Aim of the task -
Give again, word for word, each line below starting at the one that contains "structure SyncStore where" and ending at the one that contains "counted : List Nat := []".

Dataset records -
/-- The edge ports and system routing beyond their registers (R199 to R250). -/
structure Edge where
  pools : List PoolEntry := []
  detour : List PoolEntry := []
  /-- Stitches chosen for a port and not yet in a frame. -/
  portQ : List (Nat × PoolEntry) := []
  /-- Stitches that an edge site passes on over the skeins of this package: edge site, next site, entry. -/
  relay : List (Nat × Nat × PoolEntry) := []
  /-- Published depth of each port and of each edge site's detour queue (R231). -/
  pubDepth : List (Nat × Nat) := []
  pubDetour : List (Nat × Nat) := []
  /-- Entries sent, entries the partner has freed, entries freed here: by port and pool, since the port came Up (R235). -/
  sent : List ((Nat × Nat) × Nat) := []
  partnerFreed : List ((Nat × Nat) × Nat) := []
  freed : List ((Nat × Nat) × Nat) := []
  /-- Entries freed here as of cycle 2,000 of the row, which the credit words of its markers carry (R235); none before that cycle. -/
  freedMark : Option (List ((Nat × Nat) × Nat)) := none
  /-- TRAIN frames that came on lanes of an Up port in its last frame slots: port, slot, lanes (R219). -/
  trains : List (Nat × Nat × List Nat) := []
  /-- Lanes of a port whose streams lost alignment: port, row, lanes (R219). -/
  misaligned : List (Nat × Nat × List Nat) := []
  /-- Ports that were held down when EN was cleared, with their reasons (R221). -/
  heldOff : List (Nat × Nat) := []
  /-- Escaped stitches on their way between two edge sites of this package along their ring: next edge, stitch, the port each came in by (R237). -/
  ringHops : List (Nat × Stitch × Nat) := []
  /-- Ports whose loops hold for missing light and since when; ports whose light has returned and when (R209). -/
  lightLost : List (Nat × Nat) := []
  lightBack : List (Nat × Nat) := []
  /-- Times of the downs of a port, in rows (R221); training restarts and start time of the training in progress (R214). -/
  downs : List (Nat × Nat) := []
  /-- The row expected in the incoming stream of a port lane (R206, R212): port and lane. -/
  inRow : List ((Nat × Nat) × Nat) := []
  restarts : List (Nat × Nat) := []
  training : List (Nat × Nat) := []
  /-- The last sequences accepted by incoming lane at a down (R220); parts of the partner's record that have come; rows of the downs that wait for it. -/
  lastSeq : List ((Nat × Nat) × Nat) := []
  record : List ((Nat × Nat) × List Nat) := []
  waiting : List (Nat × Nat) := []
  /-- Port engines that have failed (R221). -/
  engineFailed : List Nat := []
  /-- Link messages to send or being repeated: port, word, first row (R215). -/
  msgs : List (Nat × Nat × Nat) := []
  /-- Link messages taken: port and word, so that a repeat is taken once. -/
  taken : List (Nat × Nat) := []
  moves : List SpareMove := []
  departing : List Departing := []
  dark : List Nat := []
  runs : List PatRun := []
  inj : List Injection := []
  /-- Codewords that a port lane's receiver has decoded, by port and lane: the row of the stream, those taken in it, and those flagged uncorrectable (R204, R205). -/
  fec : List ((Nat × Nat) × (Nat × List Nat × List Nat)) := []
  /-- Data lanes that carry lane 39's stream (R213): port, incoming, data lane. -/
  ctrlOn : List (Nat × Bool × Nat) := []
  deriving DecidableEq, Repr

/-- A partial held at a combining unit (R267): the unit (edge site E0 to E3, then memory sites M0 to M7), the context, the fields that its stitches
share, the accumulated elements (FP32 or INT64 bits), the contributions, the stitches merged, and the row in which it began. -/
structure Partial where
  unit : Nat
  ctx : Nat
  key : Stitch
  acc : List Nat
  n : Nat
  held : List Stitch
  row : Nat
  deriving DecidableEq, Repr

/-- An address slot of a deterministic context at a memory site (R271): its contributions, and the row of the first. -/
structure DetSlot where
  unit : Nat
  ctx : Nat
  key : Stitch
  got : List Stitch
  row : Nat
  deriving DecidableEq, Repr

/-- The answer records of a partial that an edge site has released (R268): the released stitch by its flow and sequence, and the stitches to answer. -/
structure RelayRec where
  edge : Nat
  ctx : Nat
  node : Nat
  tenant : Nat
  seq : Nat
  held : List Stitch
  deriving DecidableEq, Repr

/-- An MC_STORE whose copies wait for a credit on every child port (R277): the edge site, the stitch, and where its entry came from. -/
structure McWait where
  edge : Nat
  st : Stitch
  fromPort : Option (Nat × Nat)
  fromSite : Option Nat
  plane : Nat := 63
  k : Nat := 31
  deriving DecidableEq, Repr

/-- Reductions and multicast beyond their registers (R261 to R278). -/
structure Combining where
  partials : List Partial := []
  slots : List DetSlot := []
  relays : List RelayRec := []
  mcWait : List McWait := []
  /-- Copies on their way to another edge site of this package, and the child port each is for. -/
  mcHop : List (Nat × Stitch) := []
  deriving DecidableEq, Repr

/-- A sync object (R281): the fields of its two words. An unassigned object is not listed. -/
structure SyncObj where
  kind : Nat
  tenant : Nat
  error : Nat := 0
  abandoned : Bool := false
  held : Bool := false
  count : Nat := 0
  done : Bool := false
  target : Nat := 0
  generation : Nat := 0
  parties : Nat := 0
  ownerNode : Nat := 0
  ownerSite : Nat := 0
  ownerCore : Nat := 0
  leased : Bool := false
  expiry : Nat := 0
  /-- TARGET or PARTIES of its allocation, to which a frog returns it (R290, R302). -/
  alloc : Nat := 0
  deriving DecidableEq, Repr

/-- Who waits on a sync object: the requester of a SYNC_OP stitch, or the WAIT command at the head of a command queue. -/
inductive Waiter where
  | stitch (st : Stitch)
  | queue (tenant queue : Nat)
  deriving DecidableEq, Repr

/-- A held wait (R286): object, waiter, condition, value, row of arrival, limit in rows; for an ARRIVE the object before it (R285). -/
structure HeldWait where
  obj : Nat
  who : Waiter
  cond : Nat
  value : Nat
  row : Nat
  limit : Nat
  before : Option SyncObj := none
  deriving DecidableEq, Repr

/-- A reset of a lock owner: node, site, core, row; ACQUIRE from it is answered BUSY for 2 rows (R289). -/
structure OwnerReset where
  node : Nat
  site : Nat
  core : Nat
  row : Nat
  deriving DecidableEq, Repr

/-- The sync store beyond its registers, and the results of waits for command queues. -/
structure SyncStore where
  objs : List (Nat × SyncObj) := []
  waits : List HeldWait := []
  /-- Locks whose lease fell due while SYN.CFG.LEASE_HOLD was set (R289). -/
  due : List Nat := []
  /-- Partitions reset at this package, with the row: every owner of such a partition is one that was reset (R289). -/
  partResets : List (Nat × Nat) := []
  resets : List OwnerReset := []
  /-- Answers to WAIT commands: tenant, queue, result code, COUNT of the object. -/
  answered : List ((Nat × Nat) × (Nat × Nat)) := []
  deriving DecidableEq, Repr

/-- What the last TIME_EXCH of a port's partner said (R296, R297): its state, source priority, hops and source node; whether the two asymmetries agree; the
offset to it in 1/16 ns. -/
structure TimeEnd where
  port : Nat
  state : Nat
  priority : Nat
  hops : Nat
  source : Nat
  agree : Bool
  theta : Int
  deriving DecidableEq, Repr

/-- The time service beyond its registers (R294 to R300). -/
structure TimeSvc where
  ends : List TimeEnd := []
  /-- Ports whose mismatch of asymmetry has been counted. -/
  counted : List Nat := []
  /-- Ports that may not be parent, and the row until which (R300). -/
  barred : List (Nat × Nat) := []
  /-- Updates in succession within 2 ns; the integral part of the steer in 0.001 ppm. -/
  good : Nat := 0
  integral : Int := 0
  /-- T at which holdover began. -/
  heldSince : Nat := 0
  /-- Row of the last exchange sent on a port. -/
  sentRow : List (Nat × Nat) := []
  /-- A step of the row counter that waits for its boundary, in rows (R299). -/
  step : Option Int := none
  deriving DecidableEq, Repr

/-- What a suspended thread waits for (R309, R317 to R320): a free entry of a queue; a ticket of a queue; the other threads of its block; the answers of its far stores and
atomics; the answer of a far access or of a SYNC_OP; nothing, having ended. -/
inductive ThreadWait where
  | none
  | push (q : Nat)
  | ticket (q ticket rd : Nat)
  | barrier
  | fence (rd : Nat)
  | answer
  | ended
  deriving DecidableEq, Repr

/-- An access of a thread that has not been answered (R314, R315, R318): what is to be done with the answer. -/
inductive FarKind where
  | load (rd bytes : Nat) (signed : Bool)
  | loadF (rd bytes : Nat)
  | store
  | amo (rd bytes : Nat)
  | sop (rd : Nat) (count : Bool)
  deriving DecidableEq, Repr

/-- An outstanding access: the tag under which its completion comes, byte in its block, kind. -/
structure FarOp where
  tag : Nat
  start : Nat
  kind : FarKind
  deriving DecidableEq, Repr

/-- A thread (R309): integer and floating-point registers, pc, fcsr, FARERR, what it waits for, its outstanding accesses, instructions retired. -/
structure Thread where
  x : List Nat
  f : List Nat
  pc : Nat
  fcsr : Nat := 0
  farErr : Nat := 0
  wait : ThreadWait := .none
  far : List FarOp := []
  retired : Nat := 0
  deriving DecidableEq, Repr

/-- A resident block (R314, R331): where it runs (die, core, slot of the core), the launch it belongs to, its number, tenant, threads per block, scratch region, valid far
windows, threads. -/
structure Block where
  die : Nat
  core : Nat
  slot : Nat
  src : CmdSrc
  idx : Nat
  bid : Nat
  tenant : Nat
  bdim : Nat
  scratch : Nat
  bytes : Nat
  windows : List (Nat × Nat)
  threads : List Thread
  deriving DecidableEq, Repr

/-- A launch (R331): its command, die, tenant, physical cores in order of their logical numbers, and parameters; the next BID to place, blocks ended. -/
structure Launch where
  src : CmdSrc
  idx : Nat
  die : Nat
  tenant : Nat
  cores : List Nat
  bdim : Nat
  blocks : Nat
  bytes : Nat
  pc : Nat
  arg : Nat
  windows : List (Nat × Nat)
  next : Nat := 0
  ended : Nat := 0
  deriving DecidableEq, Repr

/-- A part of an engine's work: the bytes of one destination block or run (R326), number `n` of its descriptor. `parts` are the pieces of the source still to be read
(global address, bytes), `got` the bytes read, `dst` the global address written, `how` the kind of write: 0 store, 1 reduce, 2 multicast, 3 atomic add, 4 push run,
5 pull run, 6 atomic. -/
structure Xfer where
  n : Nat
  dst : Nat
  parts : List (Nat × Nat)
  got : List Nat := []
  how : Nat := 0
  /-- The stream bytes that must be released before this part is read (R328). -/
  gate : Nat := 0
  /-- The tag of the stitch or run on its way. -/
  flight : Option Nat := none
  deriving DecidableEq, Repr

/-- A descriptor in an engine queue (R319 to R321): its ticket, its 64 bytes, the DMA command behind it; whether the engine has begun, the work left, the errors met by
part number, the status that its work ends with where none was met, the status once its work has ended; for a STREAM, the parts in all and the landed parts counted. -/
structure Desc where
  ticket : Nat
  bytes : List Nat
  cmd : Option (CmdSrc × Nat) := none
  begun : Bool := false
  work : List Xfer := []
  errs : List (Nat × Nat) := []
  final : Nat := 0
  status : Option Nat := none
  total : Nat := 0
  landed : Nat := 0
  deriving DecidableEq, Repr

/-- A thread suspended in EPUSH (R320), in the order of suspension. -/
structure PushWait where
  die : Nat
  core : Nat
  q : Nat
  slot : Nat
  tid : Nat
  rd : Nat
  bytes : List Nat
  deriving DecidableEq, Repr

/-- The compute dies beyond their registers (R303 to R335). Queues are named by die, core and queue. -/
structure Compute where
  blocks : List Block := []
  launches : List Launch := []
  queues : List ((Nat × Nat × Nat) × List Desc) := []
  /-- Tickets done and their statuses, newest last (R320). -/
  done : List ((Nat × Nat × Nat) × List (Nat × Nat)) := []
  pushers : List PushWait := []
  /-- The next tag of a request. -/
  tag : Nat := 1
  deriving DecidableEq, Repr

Response to this exercise -
structure SyncStore where
  objs : List (Nat × SyncObj) := []
  waits : List HeldWait := []
  /-- Locks whose lease fell due while SYN.CFG.LEASE_HOLD was set (R289). -/
  due : List Nat := []
  /-- Partitions reset at this package, with the row: every owner of such a partition is one that was reset (R289). -/
  partResets : List (Nat × Nat) := []
  resets : List OwnerReset := []
  /-- Answers to WAIT commands: tenant, queue, result code, COUNT of the object. -/
  answered : List ((Nat × Nat) × (Nat × Nat)) := []
  deriving DecidableEq, Repr

/-- What the last TIME_EXCH of a port's partner said (R296, R297): its state, source priority, hops and source node; whether the two asymmetries agree; the
offset to it in 1/16 ns. -/
structure TimeEnd where
  port : Nat
  state : Nat
  priority : Nat
  hops : Nat
  source : Nat
  agree : Bool
  theta : Int
  deriving DecidableEq, Repr

/-- The time service beyond its registers (R294 to R300). -/
structure TimeSvc where
  ends : List TimeEnd := []
  /-- Ports whose mismatch of asymmetry has been counted. -/
  counted : List Nat := []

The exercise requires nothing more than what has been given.